3) What are the Opportunities?
The opportunities offered by random forests in the area of cost estimation and optimization are therefore enormous and far from having been fully exploited. Beyond cost optimization, self-learning of the algorithm on the data of companies and their suppliers makes it possible to consider intelligent contributions such as the automatic preparation of negotiations (objectives, arguments levers, etc.), proposal of optimized designs or redesigns, recommendation of the most appropriate purchasing strategies anticipating supplier behavior, etc.
Two Complementary Approaches in Their Use
Analytical Model
Benefits
- Explanatory and operations-centric model
- “Best Landed Cost” estimate and target price definition
- Allows the optimization of production prices and the management of supplier progress plans
Limits
- Difficulty of access to process repositories and maintenance over time
- Intrusive approach vis-à-vis suppliers
- Expert model hardly diffusable
- Time to set up and complete costings
- Precision?
Software Examples
- Siemens PLM
- Apriori
- Facton
Statistical Parametric Model
Benefits
- Ease and speed of use
- Consistency of the estimated price, and precision (conditional)
- Non-intrusive approach to suppliers
- Product and service application
- Very relevant in the upstream phases of the life cycle and for consistency analyzes
Limits
- Requires minimal data history and quality
- Model not very “explanatory” to animate supplier progress plans
- Less relevant model for defining target prices and “Best Landed Cost”
- Difficulty in modeling qualitative parameters
Software Examples
- Seer
- EstimFEC
Non-Parametric Statistical Model
“Random forests”
Benefits
- Ease and speed of use
- Consistency of the estimated price, and accuracy increased by 30% compared to parametric models (under condition)
- Non-intrusive approach to suppliers
- Product and service application
- Very relevant in the upstream phases of the life cycle
- Also relevant in the downstream phases for the analysis of price consistency and the identification of opportunities thanks to the explanatory properties of forests
- Integrates a large number of cost drivers, including qualitative ones
- Detects technological breakthroughs
- Prioritize cost drivers
- Handles missing values and can work with a limited sample
Limits
- Less relevant model for defining target prices and “Best Landed Cost”
Software Examples
- easyKost
Conclusion
It would be futile to want to oppose analytical and statistical methods of cost estimation. They complement each other in their use and purpose.
The statistical method, which is more consistent because it is based on the observation of real data, makes it possible to obtain a rapid and precise assessment in order to make the right decisions in the product design or redesign processes. Simple to implement, it allows a large number of families of products and services to be modeled in a non-intrusive manner and without the need to acquire advanced technological expertise.

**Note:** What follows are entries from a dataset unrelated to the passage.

/-- A code below 25 is the code of its phase kind and cursor. -/
theorem ofNat_phaseCode {code : BitVec 8} (h : code.toNat < 25) :
    BitVec.ofNat 8 (phaseCode (phaseOf code.toNat) (cursorOf code.toNat)) = code := by
  rw [phaseCode_phaseOf _ h, BitVec.ofNat_toNat, BitVec.setWidth_eq]

theorem eq_receiveRow_of_decode {x : StepCtx} {underAtn : Bool} {code : BitVec 8} {i : Instr}
    (h : decodeReceive x underAtn code = .ok i) :
    i = receiveRow x underAtn (phaseOf code.toNat) (cursorOf code.toNat) := by
  have hrow := decodeReceive_phaseCode x underAtn (phaseOf code.toNat) (cursorOf code.toNat)
  rw [ofNat_phaseCode (code_lt_of_decodeReceive h), h] at hrow
  exact Except.ok.inj hrow

theorem code_of_selectsRx {d : DeviceState} {S : Snapshot} {k : Nat} (h : d.selectsRx S k = true) :
    phaseCode d.phase d.cursor = k := by
  simp_all [DeviceState.selectsRx]

theorem code_of_selectsTx {d : DeviceState} {S : Snapshot} {k : Nat} (h : d.selectsTx S k = true) :
    phaseCode d.phase d.cursor = k := by
  simp_all [DeviceState.selectsTx]

section receiveExec

variable (x : StepCtx) (s : State)

theorem exec_rxBit (n : Fin 8) :
    exec (.rxBit n x) s = rxRow (5 + 2 * n.val) x (rxSample n x.unit x.snap x.now) s := by
  fin_cases n <;> rfl

theorem exec_rxBitw (n : Fin 7) :
    exec (.rxBitw n x) s = rxRow (6 + 2 * n.val) x (rxAdvance n.castSucc x.unit x.snap x.now) s := by
  fin_cases n <;> rfl

/-- The condition on which a receive row acts: its code is the unit's, and so is the regime of the rows with code 20. -/
def rowReceives (d : DeviceState) (S : Snapshot) (underAtn : Bool) (p : Phase) (n : Fin 8) : Bool :=
  d.selectsRx S (phaseCode p n) && (phaseCode p n != 20 || underAtn == d.atn)

variable {x s}

/-- A row whose code has no second row, and whose body is the branch of its phase, is the receive step on its
condition. -/
theorem eq_rxStep_of_rxRow {i : Instr} {underAtn : Bool} {p : Phase} {n : Fin 8} {body : State → State}
    (hrow : exec i s = rxRow (phaseCode p n) x body s) (hcode : phaseCode p n ≠ 20)
    (hbody : phaseCode (s.dev x.unit).phase (s.dev x.unit).cursor = phaseCode p n →
      body s = rxStep x.unit x.snap x.now (s.dev x.unit).atn s) :
    exec i s = rowStep x (rowReceives (s.dev x.unit) x.snap underAtn p n)
      (rxStep x.unit x.snap x.now (s.dev x.unit).atn) s := by
  have hsel : rowReceives (s.dev x.unit) x.snap underAtn p n = (s.dev x.unit).selectsRx x.snap (phaseCode p n) := by
    simp [rowReceives, hcode]
  rw [hrow, rxRow, hsel]
  exact rowStep_congr fun h => hbody (code_of_selectsRx h)

variable (x s)

/-- The last bit's rows: the regime tells them apart (R152). -/
theorem exec_receiveRow_bitw7 (underAtn : Bool) :
    exec (receiveRow x underAtn .bitw 7) s =
      rowStep x (rowReceives (s.dev x.unit) x.snap underAtn .bitw 7)
        (rxStep x.unit x.snap x.now (s.dev x.unit).atn) s := by
  have hsel : rowReceives (s.dev x.unit) x.snap underAtn .bitw 7 =
      ((s.dev x.unit).selectsRx x.snap 20 && underAtn == (s.dev x.unit).atn) := rfl
  have hrow : exec (receiveRow x underAtn .bitw 7) s =
      rowStep x (rowReceives (s.dev x.unit) x.snap underAtn .bitw 7)
        (if underAtn then rxCompleteAtn x.unit x.snap x.now else rxCompleteListen x.unit x.snap x.now) s := by
    cases underAtn
    · rw [hsel, Bool.false_beq]; rfl
    · rw [hsel, Bool.true_beq]; rfl
  rw [hrow]
  refine rowStep_congr fun h => ?_
  rw [hsel, Bool.and_eq_true, beq_iff_eq] at h
  obtain ⟨hselects, hatn⟩ := h
  obtain ⟨hphase, hcursor⟩ := bitw_eq_of_code (n := 7) (code_of_selectsRx hselects)
  rw [rxStep, hphase, hcursor, ← hatn]
  cases underAtn <;> rfl

/-- Every receive row is the unit's receive step, on its condition. -/
theorem exec_receiveRow (underAtn : Bool) (p : Phase) (n : Fin 8) :
    exec (receiveRow x underAtn p n) s =
      rowStep x (rowReceives (s.dev x.unit) x.snap underAtn p n)
        (rxStep x.unit x.snap x.now (s.dev x.unit).atn) s := by
  cases p with
  | bit =>
    refine eq_rxStep_of_rxRow (exec_rxBit x s n) (by simp only [phaseCode]; omega) fun h => ?_
    obtain ⟨hphase, hcursor⟩ := bit_eq_of_code h
    simp only [rxStep, hphase, hcursor]
  | bitw =>
    by_cases hn : n.val < 7
    · rw [receiveRow, dif_pos hn]
      refine eq_rxStep_of_rxRow (exec_rxBitw x s ⟨n.val, hn⟩) (by simp only [phaseCode]; omega) fun h => ?_
      obtain ⟨hphase, hcursor⟩ := bitw_eq_of_code h
      simp only [rxStep, hphase, hcursor, if_pos hn, Fin.castSucc_mk, Fin.eta]
    · obtain rfl : n = 7 := by omega
      exact exec_receiveRow_bitw7 x s underAtn
  | _ => exact eq_rxStep_of_rxRow rfl (by simp [phaseCode]) fun h => by simp only [rxStep, phase_eq_of_code h]

end receiveExec

/-! ### The transmit rows (44_byte_transmit.md R163) -/

/-- The transmit row of a phase kind and a cursor. -/
def transmitRow (x : StepCtx) (p : Phase) (n : Fin 8) : Instr :=
  match p with
  | .pre0 => .txPre0 x
  | .pre1 => .txPre1 x
  | .ready => .txReady x
  | .eoi => .txEoi x
  | .eoiw => .txEoiw x
  | .bit => .txBit n x
  | .bitw => .txBitw n x
  | .done0 => .txDone0 x
  | .done1 => .txDone1 x
  | .retry0 => .txRetry0 x
  | .retry1 => .txRetry1 x

theorem decodeTransmit_phaseCode (x : StepCtx) (p : Phase) (n : Fin 8) :
    decodeTransmit x (BitVec.ofNat 8 (phaseCode p n)) = .ok (transmitRow x p n) := by
  cases p with
  | bit | bitw => fin_cases n <;> rfl
  | _ => rfl

theorem code_lt_of_decodeTransmit {x : StepCtx} {code : BitVec 8} {i : Instr}
    (h : decodeTransmit x code = .ok i) : code.toNat < 25 := by
  unfold decodeTransmit at h
  split at h
  case h_26 => cases h
  all_goals omega

theorem eq_transmitRow_of_decode {x : StepCtx} {code : BitVec 8} {i : Instr}
    (h : decodeTransmit x code = .ok i) : i = transmitRow x (phaseOf code.toNat) (cursorOf code.toNat) := by
  have hrow := decodeTransmit_phaseCode x (phaseOf code.toNat) (cursorOf code.toNat)
  rw [ofNat_phaseCode (code_lt_of_decodeTransmit h), h] at hrow
  exact Except.ok.inj hrow

section transmitExec

variable (x : StepCtx) (s : State)

theorem exec_txBit (n : Fin 8) : exec (.txBit n x) s = txRow (5 + 2 * n.val) x (txSetup n x.unit x.now) s := by
  fin_cases n <;> rfl

theorem exec_txBitw (n : Fin 8) : exec (.txBitw n x) s = txRow (6 + 2 * n.val) x (txValid n x.unit x.now) s := by
  fin_cases n <;> rfl

variable {x s} in
/-- A row whose body is the branch of its phase is the transmit step on its condition. -/
theorem eq_txStep_of_txRow {i : Instr} {k : Nat} {body : State → State} (hrow : exec i s = txRow k x body s)
    (hbody : phaseCode (s.dev x.unit).phase (s.dev x.unit).cursor = k → body s = txStep x.unit x.snap x.now s) :
    exec i s = rowStep x ((s.dev x.unit).selectsTx x.snap k) (txStep x.unit x.snap x.now) s := by
  rw [hrow, txRow]
  exact rowStep_congr fun h => hbody (code_of_selectsTx h)

/-- Every transmit row is the unit's transmit step, on its condition. -/
theorem exec_transmitRow (p : Phase) (n : Fin 8) :
    exec (transmitRow x p n) s =
      rowStep x ((s.dev x.unit).selectsTx x.snap (phaseCode p n)) (txStep x.unit x.snap x.now) s := by
  cases p with
  | bit =>
    refine eq_txStep_of_txRow (exec_txBit x s n) fun h => ?_
    obtain ⟨hphase, hcursor⟩ := bit_eq_of_code h
    simp only [txStep, hphase, hcursor]
  | bitw =>
    refine eq_txStep_of_txRow (exec_txBitw x s n) fun h => ?_
    obtain ⟨hphase, hcursor⟩ := bitw_eq_of_code h
    simp only [txStep, hphase, hcursor]
  | _ => exact eq_txStep_of_txRow rfl fun h => by simp only [txStep, phase_eq_of_code h]

end transmitExec

/-! ### What the decoder reads, and when it acts -/

theorem exec_of_decode_rx {x : StepCtx} {underAtn : Bool} {code : BitVec 8} {i : Instr} (s : State)
    (h : decode (stepWord .rx code x underAtn) = .ok i) :
    exec i s = rowStep x
      ((s.dev x.unit).selectsRx x.snap code.toNat && (code.toNat != 20 || underAtn == (s.dev x.unit).atn))
      (rxStep x.unit x.snap x.now (s.dev x.unit).atn) s := by
  have hdecode : decodeReceive x underAtn code = .ok i := h
  rw [eq_receiveRow_of_decode hdecode, exec_receiveRow, rowReceives,
    phaseCode_phaseOf _ (code_lt_of_decodeReceive hdecode)]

The analytical method makes it possible to obtain an estimate precisely reflecting the reality (or the simulation) of a manufacturing process. More tedious to implement, it does, however, make it possible to define cost targets to be reached with explanatory factors based on the observed industrial parameters and benchmarks. In this sense, it is more appropriate for quantifying technological breakthroughs and leading supplier industrial progress plans in order to bring them to the target. It is also more relevant for quantifying technological innovations for which the company does not have a history.
Nevertheless, self-study algorithms and deep learning open up new horizons and fields of application for the use of statistical models, in particular through the sharing of information between companies or between them and their suppliers.